White - if that is the case, it's still unreasonable to insist the ex is there above the partner. It should be MS's choice who's there in reality. Not you or your family's. You and your parents shouldn't be judging her or making her choices. You shouldn't be taking sides. You should be accepting her and loving her for who she is. Yes what she did was crap but her relationships are her choices. At some point you will have to recognise her boyfriend as a committed partner.

CaramelEmporium · 02/09/2017 06:06

I don't know why you're having such a hard time on here OP. The family dynamics are all completely academic. Sister agreed to plan and is now bailing. That's not acceptable.

Underthemoonlight · 02/09/2017 06:19

Regardless of her actions in her relationships you are suppose to love your family unconditionally. Yet your family prioritise her ex over her. Her ex could have been abusive who knows you didn't see her often to know what her relationship was like. I wouldn't want to go either although what you've got going on is a lot she still attending some parts. It's clear you don't like her, the fact she actively avoids you is very telling and suggests there is a long standing issue here, you don't come across a particularly warm caring person about her intact quite your father cold about her.

rizlett · 02/09/2017 06:29

OP - have you asked your parents what they would have liked to have done to celebrate.

It all seems somewhat complicated.

GinAndToast · 02/09/2017 06:50

If I were your sister, I wouldn't want to go either and instead concentrate on being welcomed into another family.

I also think as above that it's only a matter of time before she goes no contact with you.
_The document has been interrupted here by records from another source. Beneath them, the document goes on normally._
-- ==== Sys2Proof/Machine/Flags.lean ====
section
/-!
DEFINITION. Format tags and comparison flags: the TY codes of R92 (16 stands for e2m1x8, which instructions name
through MOD), the tag each requires and gives (R62), and the conditions of CMP (R342).
-/

namespace Sys2Proof.Machine

/-- Bits of a value of a type: a register, or a register pair (R92). -/
def tyBits (ty : Nat) : Nat := if ty = 2 ∨ ty = 3 ∨ ty = 8 then 64 else 32
/-- Registers a value of a type occupies on the vector path (R8, R92). -/
def tyRegs (ty : Nat) : Nat := tyBits ty / 32
/-- Bits of an element of a type (R116). -/
def elBits (ty : Nat) : Nat :=
  match ty with
  | 2 | 3 | 8 => 64
  | 5 | 6 | 9 | 10 => 16
  | 11 | 12 | 13 | 14 | 15 => 8
  | 16 => 4
  | _ => 32
/-- Elements in a value of a type. -/
def elCount (ty : Nat) : Nat := tyBits ty / elBits ty
/-- A type of signed integers. -/
def tySigned (ty : Nat) : Bool := ty = 0 || ty = 2 || ty = 9 || ty = 11
/-- A type of integers. -/
def tyInt (ty : Nat) : Bool := ty ≤ 3 || (9 ≤ ty && ty ≤ 12)
/-- The float format of a type's elements. -/
def tyFmt (ty : Nat) : Option Fmt :=
  match ty with
  | 4 => some .f32 | 5 => some .f16 | 6 => some .bf16 | 13 => some .e4m3 | 14 => some .e5m2 | 15 => some .ps8
  | 16 => some .e2m1
  | _ => none

/-- The tag of a result of a type (R62). -/
def tagOf (ty : Nat) : BitVec 4 :=
  match ty with
  | 0 | 1 => 1
  | 2 | 3 => 11
  | 4 => 2
  | 5 => 3
  | 6 => 4
  | 9 | 10 => 10
  | 11 | 12 => 9
  | 13 => 5
  | 14 => 6
  | 15 => 8
  | 16 => 7
  | _ => 0
/-- A source's tag satisfies a type (R62): integer types accept 0 as well, bit types anything. -/
def tagOk (ty : Nat) (t : BitVec 4) : Bool :=
  ty = 7 || ty = 8 || t == tagOf ty || (tyInt ty && t == 0)

/-- A scale operand's tag (R62, R127). -/
def tagScale : BitVec 4 := 12

/-- The conditions of CMP (R342): 0 eq, 1 ne, 2 lt, 3 le, 4 gt, 5 ge on an order and an equality. -/
def cmpCond (k : Nat) (lt gt eq : Bool) : Bool :=
  match k with
  | 0 => eq
  | 1 => !eq
  | 2 => lt
  | 3 => lt || eq
  | 4 => gt
  | _ => gt || eq

/-- The widening of a 32-bit result written to a scalar (R83): s32 and s16x2 by sign, every other type by zeros. -/
def widen (ty v : Nat) : BitVec 64 :=
  if tyBits ty = 64 then BitVec.ofNat 64 v
  else if ty = 0 ∨ ty = 9 then (BitVec.ofNat 32 v).signExtend 64
  else (BitVec.ofNat 32 v).setWidth 64

end Sys2Proof.Machine
end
I wouldn't blame her at all.

I feel it's utterly inappropriate to have her ex involved at all, even for just one part of a convoluted extended celebrations (could you have not done just one part???). This all seems to be about you wanting to make a big show off gesture to your parents to show them how the "good" daughter(s) behave.

I really hope you do have a good think about these responses, as your family is going to lose a sister/daughter otherwise.
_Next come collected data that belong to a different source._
-- ==== Sys2Proof/Machine/Issue.lean ====
section
/-!
DEFINITION. Issuing one instruction of one split: fetch and transfers of control (R79 to R81), the checks that precede
an instruction's own (R66, R94, R100, R101), the schedule fields and what they leave open (R95 to R97), and what
follows it: the PC, the back edge, regions, merges and the re-read of pending targets (R28, R76, R165, R170, R259).
-/

namespace Sys2Proof.Machine

/-- How an instruction's body ends. -/
inductive Res where
  /-- It has completed and falls through. -/
  | next (s : State)
  /-- It has completed, falls through, and closes the idempotent region (R259). -/
  | nextR (s : State)
  /-- It has completed and set its split's PC and stack itself. -/
  | jump (s : State)
  /-- Its split waits at it. -/
  | wait (s : State)
  /-- It raises an exception; the state holds the parts that stand (R189). -/
  | raise (s : State) (code addr : Nat)

/-- A failed check of R100 steps 4 to 6, or the rest. -/
def withOps (s : State) (ops : List OpOk) (k : Res) : Res :=
  match checkOps ops with
  | some code => .raise s code 0
  | none => k

/-- The issuing wave as it stands, to be written; `Ctx.w` is what the instruction reads. -/
def State.mine (s : State) (c : Ctx) : Wave := (s.wave? c.who.core c.who.slot).getD c.w

/-- The process with a PASID. -/
def State.byPasid (s : State) (pasid : BitVec 20) : Option (BitVec 64 × BitVec 8) :=
  s.kern.objs.findSome? fun (_, o) =>
    match o.body with
    | .process p root _ _ => if p = pasid then some (root, o.tdi) else none
    | _ => none

/-- The address space of a process, for a party on a core. -/
def State.spaceOf (s : State) (core slot : Nat) (proc : BitVec 32) (party : Party) (sfr : Nat) (eng : Bool)
    (blk : Option Nat) : Space :=
  match s.named proc with
  | some ⟨_, _, _, tdi, .process pasid root _ _⟩ => ⟨core, slot, pasid, root.toNat, tdi.toNat, proc, party, sfr, eng, blk⟩
  | _ => ⟨core, slot, 0, 0, 0xFF, proc, party, sfr, eng, blk⟩

/-- The address space of the issuing wave: its process's, or for a privileged wave that of KPASID,
on behalf of the process KPROC (R249); its SFR is the one the wave has open now (R215). -/
def Ctx.space (c : Ctx) (s : State) : Space :=
  if c.w.priv then
    let pasid := (s.core c.who.core).ctl.kpasid
    let r := (s.byPasid pasid).getD (0, 0xFF)
    ⟨c.who.core, c.who.slot, pasid, r.1.toNat, r.2.toNat, (s.core c.who.core).ctl.kproc, .wave c.w.id.handle, (s.mine c).sfr, false, none⟩
  else s.spaceOf c.who.core c.who.slot c.w.id.proc (.wave c.w.id.handle) (s.mine c).sfr false c.w.id.blk

/-! ### Fetch (R79, R81, R191) -/

/-- What fetching a line meets. -/
inductive Fetch where
  /-- The line, its 32-byte sectors that hold an uncorrectable error (R196), and its physical address. -/
  | line (bs : List Byte) (bad : List Nat) (pa : Nat)
  | miss (va lvl : Nat)
  | fault (step code : Nat)
  deriving DecidableEq, Repr

/-- The 64 bytes at a physical address of a leaf's tier (R182). Those of a peer are the peer's: what it answers is free.
DESIGN CHOICE, safe: notes/assumptions/80.md. -/
def State.codeLine (s : State) (l : Leaf) (va : Nat) : BitVec 512 :=
  if l.tier = 0 then BitVec.ofNat 512 (s.num (l.pa va) 64)
  else if l.tier = 2 then BitVec.ofNat 512 (leNat (Sparse.range memDefault s.mem.host (l.pa va) 64))
  else Config.peerLine s.free

/-- The 64-byte line that holds an address, under the current translation or as the core still holds it (R81, R183, R191).
A window address is never translated, and is no executable mapping (R178, R184).
DESIGN CHOICE, safe: notes/assumptions/7.md; DESIGN CHOICE, safe: notes/assumptions/80.md. -/
def State.fetch (s : State) (sp : Space) (pc : Nat) : Fetch × State :=
  let va := pc / 64 * 64
  if isWindow va then (.fault 3 Exc.fetchFault, s)
  else
    let (t, s) := s.translate sp va
    match t with
    | .miss lvl => (.miss va lvl, s)
    | .bad => (.fault 3 Exc.permission, s)
    | .lost pa => (.fault 3 Exc.dataIntegrity, s.retire pa)
    | .ok l =>
      match permit s sp.tdi .fetch l va with
      | some (_, code) => (.fault 3 code, s)
      | none =>
        let cur := s.codeLine l va
        let k := sp.pasid.toNat * 2 ^ 46 + va / 64
        let held := Sparse.get? k (s.core sp.core).icache
        let (d, s) : BitVec 512 × State := match held with
          | some old => s.pick old cur
          | none => (cur, { s with free := if l.tier = 1 then s.free + 1 else s.free })
        let bad := if held = some d || l.tier ≠ 0 then [] else [0, 1].filter fun h => s.badData (l.pa va + 32 * h) 32
        let s := if held = some d || !bad.isEmpty then s
          else s.updCore sp.core fun c => { c with icache := Sparse.put k d c.icache }
        (.line (leBytes 64 d.toNat) bad (l.pa va), s)

/-- Consuming the words lo to hi of a fetched line meets an error: the failed line's page is retired (R196, R197). -/
def State.consume (s : State) (bad : List Nat) (pa lo hi : Nat) : Option State :=
  (bad.find? fun h => lo / 8 ≤ h && h ≤ hi / 8).map fun h => s.retire (pa + 32 * h)

/-- The words of a line at which instructions start, by the lengths from word 0 on (R79). -/
def startsFrom : Nat → List Word → Nat → List Nat
  | 0, _, _ => []
  | fuel + 1, ws, k =>
    match ws[k]? with
    | none => []
    | some w => k :: startsFrom fuel ws (k + wordsOf w)
/-- The word indexes of a line that start an instruction. -/
def lineStarts (bs : List Byte) : List Nat := startsFrom 16 (wordsOfBytes bs) 0

/-- The instruction at a place of a line: one that runs past the line is none (R79). -/
def decodeIn (bs : List Byte) (pc : Nat) : Except Reject Instr :=
  match decode (bs.drop (pc % 64)) with
  | .ok (i, _) => .ok i
  | .error r => .error r

/-- A PC within reach of the code base (R72, R80). -/
def pcInRange (base : Dword) (t : Nat) : Bool :=
  t < 2 ^ 52 && t ≤ 2 ^ 52 - 4 && base.toNat ≤ t + 2 ^ 30 && t ≤ base.toNat + 2 ^ 30 - 4

/-- What the check of targets comes to (R80). -/
inductive Targets where
  | ok
  | fault (code addr : Nat)
  | miss (ms : List (Nat × Nat))
  deriving DecidableEq, Repr

/-- One target's failing step and code, or a miss. -/
def State.target (s : State) (sp : Space) (base : Dword) (t : Nat) : (Option (Nat × Nat) × Option (Nat × Nat)) × State :=
  if !pcInRange base t then ((some (1, Exc.pcOverflow), none), s)
  else if t % 4 ≠ 0 then ((some (2, Exc.misalignedTarget), none), s)
  else
    match s.fetch sp t with
    | (.miss _ lvl, s) => ((none, some (t, lvl)), s)
    | (.fault st code, s) => ((some (st, code), none), s)
    | (.line bs bad pa, s) =>
      match s.consume bad pa 0 (t % 64 / 4) with
      | some s => ((some (3, Exc.dataIntegrity), none), s)
      | none => (if (lineStarts bs).contains (t % 64 / 4) then (none, none) else (some (4, Exc.misalignedTarget), none), s)

/-- The targets of a transfer, step by step over all of them (R80). -/
def State.targets (s : State) (sp : Space) (base : Dword) : List Nat → List (Nat × Nat × Nat) × List (Nat × Nat) × State
  | [] => ([], [], s)
  | t :: ts =>
    let ((f, m), s) := s.target sp base t
    let (fs, ms, s) := s.targets sp base ts
    (match f with | some (st, code) => (st, code, t) :: fs | none => fs, m.toList ++ ms, s)

/-- The outcome of the check: a step up to 3 that fails, else a parked walk, else step 4. -/
def State.checkTargets (s : State) (sp : Space) (base : Dword) (ts : List Nat) : Targets × State :=
  let (fs, ms, s) := s.targets sp base ts
  match worst (fs.filter fun f => f.1 ≤ 3), ms, worst fs with
  | some (code, a), _, _ => (.fault code a, s)
  | none, m :: ms, _ => (.miss (m :: ms), s)
  | none, [], some (code, a) => (.fault code a, s)
  | none, [], none => (.ok, s)

/-- How far a path has come in the instruction at its PC (R189, R190). -/
def Path.progress (p : Path) : Progress :=
  match p.prog with
  | some q => if q.pc = p.pc then q else ⟨p.pc, 0, 0, []⟩
  | none => ⟨p.pc, 0, 0, []⟩

/-- The issuing split parks on fault records, or waits in the translation unit while those opened hold a part of its
accesses (R186, R188).
DEDUCED, safe: notes/assumptions/14.md. -/
def State.park (s : State) (c : Ctx) (qs : List (BitVec 16 × Nat)) (all : Bool) : State :=
  s.updPath c fun p => if all then { p with wait := .parked qs }
    else { p with wait := .filling, prog := some { p.progress with held := qs } }

/-- A release or a fence of the issuing split waits while its wave has requests to peers unanswered (R206, R209). -/
def quietly (c : Ctx) (s : State) (k : Res) : Res :=
  if s.hasReqs c.w.id.handle then .wait (s.updPath c fun p => { p with wait := .quiet }) else k

/-- A transfer of control in an address space, the issuing split's own or that of a wave it returns to: its targets are
checked before anything changes (R80). -/
def transferIn (sp : Space) (base : Dword) (c : Ctx) (s : State) (ts : List Nat) (k : State → Res) : Res :=
  match s.checkTargets sp base ts with
  | (.ok, s) => k s
  | (.fault code a, s) => .raise s code a
  | (.miss ms, s) =>
    let (qs, all, s) := s.openRecords sp .fetch ms
    .wait (s.park c qs all)
/-- A transfer of control of the issuing split (R80). -/
def transfer (c : Ctx) (s : State) (ts : List Nat) (k : State → Res) : Res := transferIn (c.space s) c.w.id.codeBase c s ts k

/-! ### Checks before an instruction's own -/

/-- What the management core accepts (R101). -/
def mgmtAccepts (i : Instr) : Bool :=
  let (m, u) := i.majU
  [0x00, 0x38, 0x3A, 0x3B, 0x3C, 0x44, 0x45, 0x43, 0x7D].contains m ||
    (u && ((1 ≤ m && m ≤ 0x2C && !([0x1C, 0x1D, 0x1E, 0x1F].contains m)) || [0x48, 0x49, 0x4E, 0x50, 0x7C].contains m))

/-- The result of a chainable instruction is 32 bits wide, a predicate included (R66). -/
def narrowResult (i : Instr) (e : Ext) : Bool :=
  match i with
  | .cmp _ | .plog _ => true
  | .ballot _ | .lea _ => false
  | .pmov _ => e.d9.toNat ≥ 416
  | .cvt e => e.ty ≠ 2 && e.ty ≠ 3
  | .mad e => e.ty ≠ 2 && e.ty ≠ 3 && e.mod.toNat % 2 == 0
  | .popcExt _ | .clzExt _ | .ctzExt _ | .vote _ | .mprefix _ | .electExt _ => true
  | _ => e.ty ≠ 2 && e.ty ≠ 3 && e.ty ≠ 8

/-- The chain conditions of R66: what stands in a chain, or begins one. -/
def chainOk (c : Ctx) (i : Instr) (e : Option Ext) : Bool :=
  let pos := c.chainPos
  let m := i.majU.1
  match e with
  | none => pos == 0
  | some e =>
    (pos == 0 && !e.ch) ||
      (1 ≤ m && m ≤ 0x30 && (narrowResult i e || (pos == 0 && !e.ch)) && pos < 8 && !(e.ch && pos == 7) &&
        (pos == 0 || (c.w.chain.map (·.u)).getD e.u == e.u))

/-- R100 steps 1 to 3 and R101: the exception an instruction meets before its operands are looked at. -/
def formCheck (c : Ctx) (i : Instr) (e : Option Ext) : Option Nat :=
  if c.w.id.kind = .mgmt && !mgmtAccepts i then some Exc.illegal
  else if i.isSys && !c.w.priv then some Exc.privileged
  else if !i.formOk || !chainOk c i e then some Exc.illegal
  else none

/-! ### Schedule fields (R31, R94 to R97) -/

/-- The code object of a process that holds an address (R94, R111).
DEDUCED, unsafe: notes/assumptions/54.md. -/
def State.codeOf (s : State) (proc : BitVec 32) (pc : Dword) : Option CodeObj :=
  s.host.code.find? fun k => k.proc == proc && k.base ≤ pc.toNat && pc.toNat < k.base + k.len

/-- A wave runs in scheduled mode (R94): its code object's note names the part's stepping and the core is not set to
interlock. Firmware agents and the management core run code of no code object, interlocked.
DESIGN CHOICE, unsafe: notes/assumptions/74.md.
DEDUCED, unsafe: notes/assumptions/54.md. -/
def State.scheduled (s : State) (c : Ctx) : Bool :=
  ((s.codeOf c.w.id.proc c.w.id.codeBase).bind (·.stepping)) == some Config.stepping && !(s.core c.who.core).ctl.intlk

/-- The fixed latency of an instruction (R96), or none for a variable one.
DESIGN CHOICE, safe: notes/assumptions/5.md. -/
def latency (i : Instr) : Option Nat :=
  let m := i.majU.1
  if m = 3 ∨ m = 4 ∨ m = 5 ∨ m = 0x2B then some 6
  else if m = 6 then none
  else if m ≤ 0x25 then some 4
  else none

/-- The physical register an outstanding write names: 0 to 319 vectors, 320 on scalars, 416 on predicates; 432 on for
blocks given back. -/
def OldReg.key : OldReg → Nat
  | .v n .. => n
  | .s n .. => 320 + n
  | .p n .. => 416 + n
  | .over k _ => k
  | .gone b => 432 + b

/-- An outstanding write restricted to lanes: none where it is left in no lane. -/
def OldReg.on (m : Mask) : OldReg → Option OldReg
  | .v n old k d => if k &&& m = 0 then none else some (.v n old (k &&& m) d)
  | .p n old k d => if k &&& m = 0 then none else some (.p n old (k &&& m) d)
  | .over n k => if k &&& m = 0 then none else some (.over n (k &&& m))
  | r => some r

/-- The value is readable only while the instruction of a number has not landed either. -/
def OldReg.needs (n : Nat) : OldReg → OldReg
  | .v k old m d => .v k old m (n :: d)
  | .s k old d => .s k old (n :: d)
  | .p k old m d => .p k old m (n :: d)
  | r => r
/-- The instructions it needs outstanding. -/
def OldReg.deps : OldReg → List Nat
  | .v _ _ _ d | .s _ _ d | .p _ _ _ d => d
  | _ => []

/-- The block given back, an outstanding write into it concerns no register of the wave (R58). -/
def OldReg.giveBack (blk : Nat) (r : OldReg) : OldReg := if r.key < 320 ∧ r.key / 64 = blk then .gone blk else r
I am coming from the POV of someone who has no contact with siblings and is so much happier and healthier for it.

sandgrown · 02/09/2017 06:53

I agree with Kali. It's sounds like you have put a lot of thought into arranging a lovely weekend for your parents. Your sister should stick to the plans. I suppose her partner could be giving her grief about socialising with her ex at the cricket. It is also your parent's choice when and if they invite your sister's new partner to their home.

KarmaNoMore · 02/09/2017 07:00

This reply has been deleted

Message withdrawn at poster's request.

KarmaNoMore · 02/09/2017 07:00

This reply has been deleted

Message withdrawn at poster's request.

HeteronormativeHaybales · 02/09/2017 07:00

I'd be careful. You're dripping all sorts of potentially identifying info (e.g. the reference to 'the choir leader'). Or is that on purpose?

It sounds a very messy situation. But as some other posters have picked up on, your dislike and disapproval of your sister is very evident, and I would't be surprised if the issues had started long before this sorry mess kicked off.